Русские мыслители | страница 12
В Four Essays on Liberty[18] автор выдвигает предположение: плюралистические воззрения на мир часто суть итоги исторической клаустрофобии, наступающей во времена умственного и общественного застоя, когда людские дарования и способности, невыносимо стесненные требованием «быть, как все прочие», требуют: «больше света!»[19] Они также требуют: расширьте области личной ответственности, дозвольте нам действовать без оглядки! Но в течение всей истории господствуют монистические доктрины — и это доказывает, что люди куда более склонны страдать агорафобией: в минуты исторических кризисов, когда неизбежность выбора порождает и страхи и неврозы, человеческие существа охотно меняют сомнения и терзания, вызванные моральной ответственностью, на детерминистские убеждения — консервативные или радикальные, — дозволяющие жить «в тюремной тишине и покое, в довольстве и безопасности, [дающие] ощущение, что личность наконец-то сыскала себе надлежащее место в целом космосе»[20]. Берлин указывает: жажда уверенности и надежности испокон веку не бывала сильнее, чем в двадцатом столетии. А очерки о свободе громогласно предупреждают: нужно понимать — изощряя свою нравственную восприимчивость, «всеобъемлющий взгляд»[21] на мир, — откуда берутся наиглавнейшие заблуждения, служащие для подобных убеждений опорой.

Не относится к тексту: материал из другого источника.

/-! ## The checks of Table 11.3 -/

/-- Outstanding commands and held ones, as source, TAG and SEQ. -/
def waitingCmds (s : State) : List (Source × Word32 × Word32) :=
  (s.host.outstanding.map fun o => (sourceOf o.hdr, o.hdr.tag, o.hdr.seq)) ++
    s.host.chains.flatMap fun c => c.held.map fun x => (c.src, x.1.tag, x.1.seq)

/-- What checks 1 to 7 make of a header: gone on with, dropped with a new state, or answered and dropped. -/
inductive Front where
  | go
  | drop (s : State)

def frontChecks (h : Hdr) (code : BitVec 16) (s : State) : Front :=
  let src := sourceOf h
  if !takesUdp s h.net s.cmdUdp then .drop s
  else if h.udpLen < 40 then .drop (s.bump 0x200 1)
  else if h.rev = 0 ∨ 3 < h.rev.toNat then
    .drop (sendResp src (respOf { h with rev := 1 } code s.cmdUdp .badRev 0 [] s.beat) false s)
  else if 8192 < h.len.toNat then .drop (refuseCmd h code .lenTooLong 0 false s)
  else if 32 + h.len.toNat ≠ h.udpLen - 8 then .drop (refuseCmd h code .lenMismatch 0 false s)
  else match s.host.cache.find? fun e => decide (e.src = src) && e.tag == h.tag && e.seq == h.seq with
    | some e => .drop (sendResp src { e.resp with port := h.port, srcAddr := h.net.dst, dstAddr := h.srcAddr, dstUdp := h.srcUdp } false s)
    | none => match (waitingCmds s).find? fun w => decide (w.1 = src) && w.2.1 == h.tag with
      | some w => .drop (if w.2.2 = h.seq then s.bump 0x204 1 else refuseCmd h code .tagBusy 0 false s)
      | none => if 1024 ≤ (waitingCmds s).length then .drop (refuseCmd h code .busyQueue 0 false s) else .go

/-- NODE is neither the strap node nor the job node (check 8). -/
def badNode (h : Hdr) (s : State) : Bool :=
  h.nchk && h.node != s.strapNode && !((s.cfgReg 0x0200C8).getLsbD 31 && h.node == s.jobNode)

/-- Checks 10 and 11, which need the opcode alone. -/
def stateCheck (code : BitVec 16) (s : State) : Option Status :=
  if s.isFault && !markF code then some .faultState
  else if s.boot.state == .recovery && !markR code then some .recoveryState
  else none

/-- Check 15. SET_ROUTE goes on to its own refusal (R331). -/
def beatCheck (h : Hdr) (code : BitVec 16) (s : State) : Option Status :=
  if !h.lbv then none
  else if beatPassed s h.lbeat then some .beatPassed
  else if beatFar s h.lbeat then some .beatRange
  else if markL code || code == 0x20 then none
  else some .beatUnsupported

/-- Checks 8 to 15 with their DETAIL. DEDUCED, log entry 57. -/
def midChecks (h : Hdr) (op : HostOp) (s : State) : Option (Status × Nat) :=
  let code := cmdCode op
  if badNode h s then some (.nodeMismatch, 0)
  else match stateCheck code s with
    | some st => some (st, 0)
    | none =>
      if badLen h op then some (.lenInvalid, 0)
      else match badField op with
        | some off => some (.fieldInvalid, off)
        | none =>
          if badFormat op then some (.formatInvalid, 0)
          else if badCount op then some (.countRange, 0)
          else (beatCheck h code s).map fun st => (st, 0)

/-- Check 16 (R490): a command of a chain opens it, runs, is held, or is refused. DEDUCED, log entry 61. -/
def chainCheck (h : Hdr) (op : HostOp) (s : State) : Out :=
  let src := sourceOf h
  let code := cmdCode op
  if h.chain = 0 then carryOut h op s
  else if h.cfirst then
    let s := closeChain src h.chain s
    if 64 ≤ s.host.chains.length then .next (refuseCmd h code .busyQueue 0 true s)
    else carryOut h op { s with host := { s.host with chains := s.host.chains ++ [⟨src, h.chain, h.seq, true, []⟩] } }
  else match findChain s src h.chain with
    | none => .next (refuseCmd h code .chainOrder 0 true s)
    | some c =>
      if (h.seq - c.lastSeq).toInt ≤ 0 ∨ c.held.any (fun x => x.1.seq == h.seq) then .next (refuseCmd h code .chainOrder 0 true s)
      else if h.seq = c.lastSeq + 1 ∧ !c.busy then carryOut h op (setChain { c with lastSeq := h.seq, busy := true } s)
      else .next (setChain { c with held := c.held ++ [(h, op, s.beat)] } s)

/-- A request of Table 11.4 whose payload has been read. -/
def hostCmd (h : Hdr) (op : HostOp) (s : State) : Out :=
  let h := revHdr h
  match frontChecks h (cmdCode op) s with
  | .drop s => .next s
  | .go => match midChecks h op s with
    | some (st, d) => .next (refuseCmd h (cmdCode op) st d true s)
    | none => chainCheck h op s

Как и многие иные либералы, Берлин считает, что упомянутую восприимчивость возможно изощрить, изучая интеллектуальные предпосылки русской революции. Но выводы Берлина отличаются от общелиберальных. Острое нравственное чутье, дозволившее сэру Исайе получить совершенно новое представление о европейских мыслителях, и побудило его отвергнуть устоявшееся мнение, гласящее, будто все русские интеллигенты — до единого человека — были монистами-фанатиками: историческое злополучие крепко предрасполагало интеллигенцию к обоим разновидностям мировоззрения, монистической и плюралистической. Интеллигенция тем и привлекательна, что наиболее чуткие представители ее одновременно — и одинаково остро — маялись исторической клаустрофобией и агорафобией, а стало быть, с жадностью тянулись к мессианским идеям и тот же час отшатывались от них, испытывая нравственное отвращение. Итогом этого, как доказывает Берлин, был исключительно сосредоточенный самоанализ, то и дело приводивший к чисто пророческому постижению великих и жгучих вопросов, порождаемых нашей эпохой.

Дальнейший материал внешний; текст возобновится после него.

/-- What arrives (R407, R409, R431): packets that are not for the module do nothing; a packet under no epoch in use, and
one that is not authentic, is counted in HX_AUTH_FAIL; one whose counter has been seen, in HX_REPLAY. -/
def HxArrivals : Prop :=
  ∀ (p : HxPkt) (a : HxAck) (ets : Beat) (hold : Word32) (c : Instr) (typ : Nat) (plain : List Byte) (s : State),
    (c, typ, plain) ∈ [(Instr.hxDataReceive p, 1, p.payload), (.hxAckReceive p a, 2, ackBytes a), (.hxProbeReceive p, 3, []),
      (.hxEchoReceive p ets hold, 4, echoBytes ets hold)] →
    ((s.isReady = false ∨ s.hx.configured = false ∨ p.job ≠ s.hx.general.job ∨ p.dst ≠ s.strapNode ∨ hxUdp s p = false ∨
      ∀ e ∈ s.hx.peers, e.node ≠ p.src) → exec c s = .next s) ∧
    ∀ e, s.isReady = true → s.hx.configured = true → p.job = s.hx.general.job → p.dst = s.strapNode → hxUdp s p = true →
      (s.hx.peers.find? fun e => e.node == p.src) = some e → isPeer s e.index.toNat = true →
      let x := s.session e.index.toNat
      let seen := (x.net p.net).seen.contains (p.kepoch, p.pctr)
      let auth := authentic s e.index.toNat p typ plain
      (x.ended = true ∨ x.accepts p.kepoch = false ∨ (seen = false ∧ auth = false) →
        ∃ t, exec c s = .next t ∧ counted 0x040040 1 s t ∧ t = { s with counters := t.counters }) ∧
      (x.ended = false → x.accepts p.kepoch = true → seen = true →
        ∃ t, exec c s = .next t ∧ counted 0x040044 1 s t ∧ t = { s with counters := t.counters }) ∧
      (x.ended = false → x.accepts p.kepoch = true → seen = false → auth = true → typ ≠ 1 →
        belowWindow (x.net p.net).seen p.kepoch p.pctr = true →
        ∃ t, exec c s = .next t ∧ counted 0x040044 1 s t ∧ t = { s with counters := t.counters })

/-- What the objects of an entry become with a packet in sequence (R412): of the kinds that have rows of their own,
OFFSET 0 begins one; another goes on at the end of the newest one that ends there. -/
def noted (p : HxPkt) (l : List RxObject) : List RxObject :=
  let fits := fun (q : RxObject) => q.kind = p.kind ∧ q.ostep = p.ostep ∧ q.midx = p.midx ∧ q.bytes.length = p.offset.toNat
  if p.kind.toNat < 2 ∨ 8 < p.kind.toNat then l
  else if p.offset = 0 then l ++ [⟨p.kind, p.ostep, p.midx, p.payload⟩]
  else match l.reverse.findIdx? fun q => decide (fits q) with
    | some k => (l.reverse.modify k fun q => { q with bytes := q.bytes ++ p.payload }).reverse
    | none => l

/-- DATA (R411 to R413). In sequence it is delivered, with what was held behind it; within the receive window it is
held; below it, it only counts; beyond it, it is dropped. The 32nd arrival of a network is acknowledged at once. Bytes
of an IMAGE go to their landing slot, unless the result of their outer step is applied; an object of another kind
gathers its bytes until its row takes it; those of STATE, MOMENTUM and IMAGE_FWD from the entry that is fetched from to
their places of the shard (R435). -/
def HxData : Prop :=
  (∀ (p : HxPkt) (i : Nat) (s : State), Admits 1 p.payload p i s → p.kind ∉ [1#8, 6#8, 7#8, 8#8] →
    let x := s.session i
    let y := admitted' p s.hxBeat x
    ((y.net p.net).unacked < 31 →
      (p.seq = x.cum → x.heldRx = [] → ∃ t, exec (.hxDataReceive p) s = .next t ∧ t.sent = s.sent ∧
        onlySession i (counted' p s.hxBeat { y with cum := x.cum + 1, objects := noted p x.objects }) s t) ∧
      (∀ q, p.seq = x.cum → x.heldRx = [q] → q.seq = x.cum + 1 → q.kind ∉ [1#8, 6#8, 7#8, 8#8] →
        ∃ t, exec (.hxDataReceive p) s = .next t ∧ t.sent = s.sent ∧
          onlySession i (counted' p s.hxBeat { y with cum := x.cum + 2, heldRx := [], objects := noted q (noted p x.objects) }) s t) ∧
      (p.seq.toNat < x.cum.toNat ∨ (∃ h ∈ x.heldRx, h.seq = p.seq) → ∃ t, exec (.hxDataReceive p) s = .next t ∧ t.sent = s.sent ∧
        onlySession i (counted' p s.hxBeat y) s t) ∧
      (x.cum.toNat < p.seq.toNat → p.seq.toNat < x.cum.toNat + freePackets s → (∀ h ∈ x.heldRx, h.seq ≠ p.seq ∧ h.seq ≠ x.cum) →
        ∃ t, exec (.hxDataReceive p) s = .next t ∧ t.sent = s.sent ∧
          onlySession i (counted' p s.hxBeat { y with heldRx := x.heldRx ++ [p] }) s t)) ∧
    (x.cum.toNat < p.seq.toNat → x.cum.toNat + freePackets s ≤ p.seq.toNat → (∀ h ∈ x.heldRx, h.seq ≠ p.seq) →
      ∃ t, exec (.hxDataReceive p) s = .next t ∧ t.sent = s.sent ∧ onlySession i y s t) ∧
    ∀ q, (y.net p.net).unacked = 31 → y.maySend s = true → nextPort s y p.net q → p.seq = x.cum → x.heldRx = [] →
      ∃ t a, exec (.hxDataReceive p) s = .next t ∧
        t.sent = freshSent s i y p.net q (hxHead s i p.net 2 (ackBytes a).length) (ackBytes a) :: s.sent ∧ a.cum = x.cum + 1 ∧
        a.win = x.cum + 1 + BitVec.ofNat 48 (freePackets s) ∧ a.ranges = [] ∧ (p.resent = false → a.ets = p.tstamp ∧ a.hold = 0) ∧
        (t.session i).cum = x.cum + 1 ∧ ((t.session i).net p.net).unacked = 0 ∧ ((t.session i).net p.net).firstUnacked = none ∧
        ((t.session i).net p.net).pctr = (x.net p.net).pctr + 1 ∧ ((t.session i).net p.net).count = (x.net p.net).count + 1) ∧
  ∀ (p : HxPkt) (i : Nat) (s : State) (r : OuterRec) (h : List Word64), Admits 1 p.payload p i s → OneOuter s r h →
    p.seq = (s.session i).cum → (s.session i).heldRx = [] → ((s.session i).net p.net).unacked < 31 →
    let o := stepNear r.bstep p.ostep
    let n := p.payload.length
    let off := p.offset.toNat
    let lands := ∃ e ∈ s.hx.peers, e.index = p.midx
    let goes := fun (t : State) => exec (.hxDataReceive p) s = .next t ∧ (t.session i).cum = (s.session i).cum + 1
    (p.kind = 1 → p.midx.toNat = i → lands →
      let place := r.landing s o.toNat i + off
      (o.toNat ≤ r.astep → ∃ t, goes t ∧ t.mem = s.mem) ∧
      (r.astep < o.toNat → s.hx.landed.contains (o, p.midx) = false → 0 < n → off + n ≤ imageBytes r.scount →
        ∃ t, goes t ∧ t.rawRead place n = p.payload ∧ memOnly [(place, n)] s t ∧
          landedBytes t o p.midx = (if p.offset = 0 then 0 else landedBytes (takeSlot o p.midx s) o p.midx) + n)) ∧
    (p.kind ∈ [6#8, 7#8, 8#8] →
      let spots := if p.kind = 6 then r.theta r.acur :: hdrMaster h (hdrCur h) :: (List.range (s.stale + 1)).map r.snap
        else if p.kind = 7 then [r.mom r.acur] else [r.landing s o.toNat p.midx.toNat]
      let room := if p.kind = 6 then 4 * r.count else if p.kind = 7 then 4 * r.scount else imageBytes r.scount
      (fetchesFrom (BitVec.ofNat 6 i) s = false → ∃ t, goes t ∧ t.mem = s.mem) ∧
      (fetchesFrom (BitVec.ofNat 6 i) s = true → 0 < n → off + n ≤ room → (p.kind = 8 → lands) →
        ∃ t, goes t ∧ (∀ z ∈ spots, t.rawRead (z + off) n = p.payload) ∧ memOnly (spots.map fun z => (z + off, n)) s t))

/-- ACK and ECHO (R413 to R418). What an ACK reports leaves the send buffer, its WIN becomes the window, and a back-off
ends with a packet that was sent once; a packet after which 64 later ones of its network have been reported goes out
again at once, as it was first sent but for RESENT. An ETS that is not zero is a round trip: the first sets SRTT and
RTTVAR, a later one moves them, and RTO follows. -/
def HxAcks : Prop :=
  (∀ (p : HxPkt) (a : HxAck) (i : Nat) (s : State), Admits 2 (ackBytes a) p i s → noQueue s → a.ets = 0 →
    let x := s.session i
    let y := admitted' p s.hxBeat x
    ((∀ h ∈ x.sendBuf, ackCovers a h.seq = true) → ∃ t, exec (.hxAckReceive p a) s = .next t ∧ t.sent = s.sent ∧
      let calm := fun (n : Fin 2) (v : HxNet) => if ∃ h ∈ x.sendBuf, h.net = n ∧ h.resends = 0 then { v with backed := none } else v
      onlySession i { y with sendBuf := [], window := a.win, netA := calm 0 y.netA, netB := calm 1 y.netB } s t) ∧
    ∀ (h : HxHeld) (rest : List HxHeld) (q : Fin 4), x.sendBuf = h :: rest → rest.length = 64 → ackCovers a h.seq = false →
      (∀ g ∈ rest, ackCovers a g.seq = true ∧ g.net = h.net ∧ sentAfter g h = true) → h.after = 0 → h.resends = 0 → h.fastAt = none →
      h.firstNet = h.net → h.kepoch = x.epoch → (x.net h.net).path = true → y.maySend s = true → nextPort s y h.net q →
      ∃ t, exec (.hxAckReceive p a) s = .next t ∧ t.sent = .hx (hxDatagram s i h.net q (markResent h.asSent)) :: s.sent ∧
        (t.session i).sendBuf = [{ h with after := 64, resends := 1, sentAt := s.hxBeat, fastAt := some s.hxBeat }] ∧
        (t.session i).window = a.win) ∧
  (∀ (v : HxNet) (s : State), rtoNow s { v with sampled := false, backed := none } = 1000000000 ∧
    rtoNow s { v with sampled := true, backed := none } =
      min 4000000000 (max (1000 * (s.cfgReg 0x040020).toNat) (v.srtt + 4 * v.rttvar)) ∧
    ∀ n, rtoNow s { v with backed := some n } = n) ∧
  ∀ (p : HxPkt) (ets : Beat) (hold : Word32) (i : Nat) (s : State), Admits 4 (echoBytes ets hold) p i s → noQueue s →
    let x := s.session i
    let y := admitted' p s.hxBeat x
    let v := y.net p.net
    let r := 256 * ((s.hxBeat - ets).toNat - hold.toNat)
    ∃ t, exec (.hxEchoReceive p ets hold) s = .next t ∧ t.sent = s.sent ∧ onlySession i (y.setNet p.net
      (if ets = 0 then v
      else if v.sampled then
        { v with srtt := (7 * v.srtt + r) / 8, rttvar := (3 * v.rttvar + (max v.srtt r - min v.srtt r)) / 4 }
      else { v with srtt := r, rttvar := r / 2, sampled := true })) s t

Причины столь крайней русской агорафобии, породившей череду хилиастически-политических учений, хорошо известны: политическая реакция, воспоследовавшая за неудавшимся восстанием декабристов (1825), вызвала глубокое отчуждение умственной элиты, образованной на западный лад, от окружавшего непросвещенного общества. Не имея практического применения своим силам и дарованиям, интеллигенты с чисто религиозным пылом устремили свой общественный идеализм к поискам истины. Они изучали историософские системы германской идеалистической философии — в то время влиявшей на Европу сильнее, чем когда бы то ни было, — ища цельного мировоззрения, способного открыть некий смысл в обставшем хаосе, нравственном и общественном, дать надежную житейскую опору.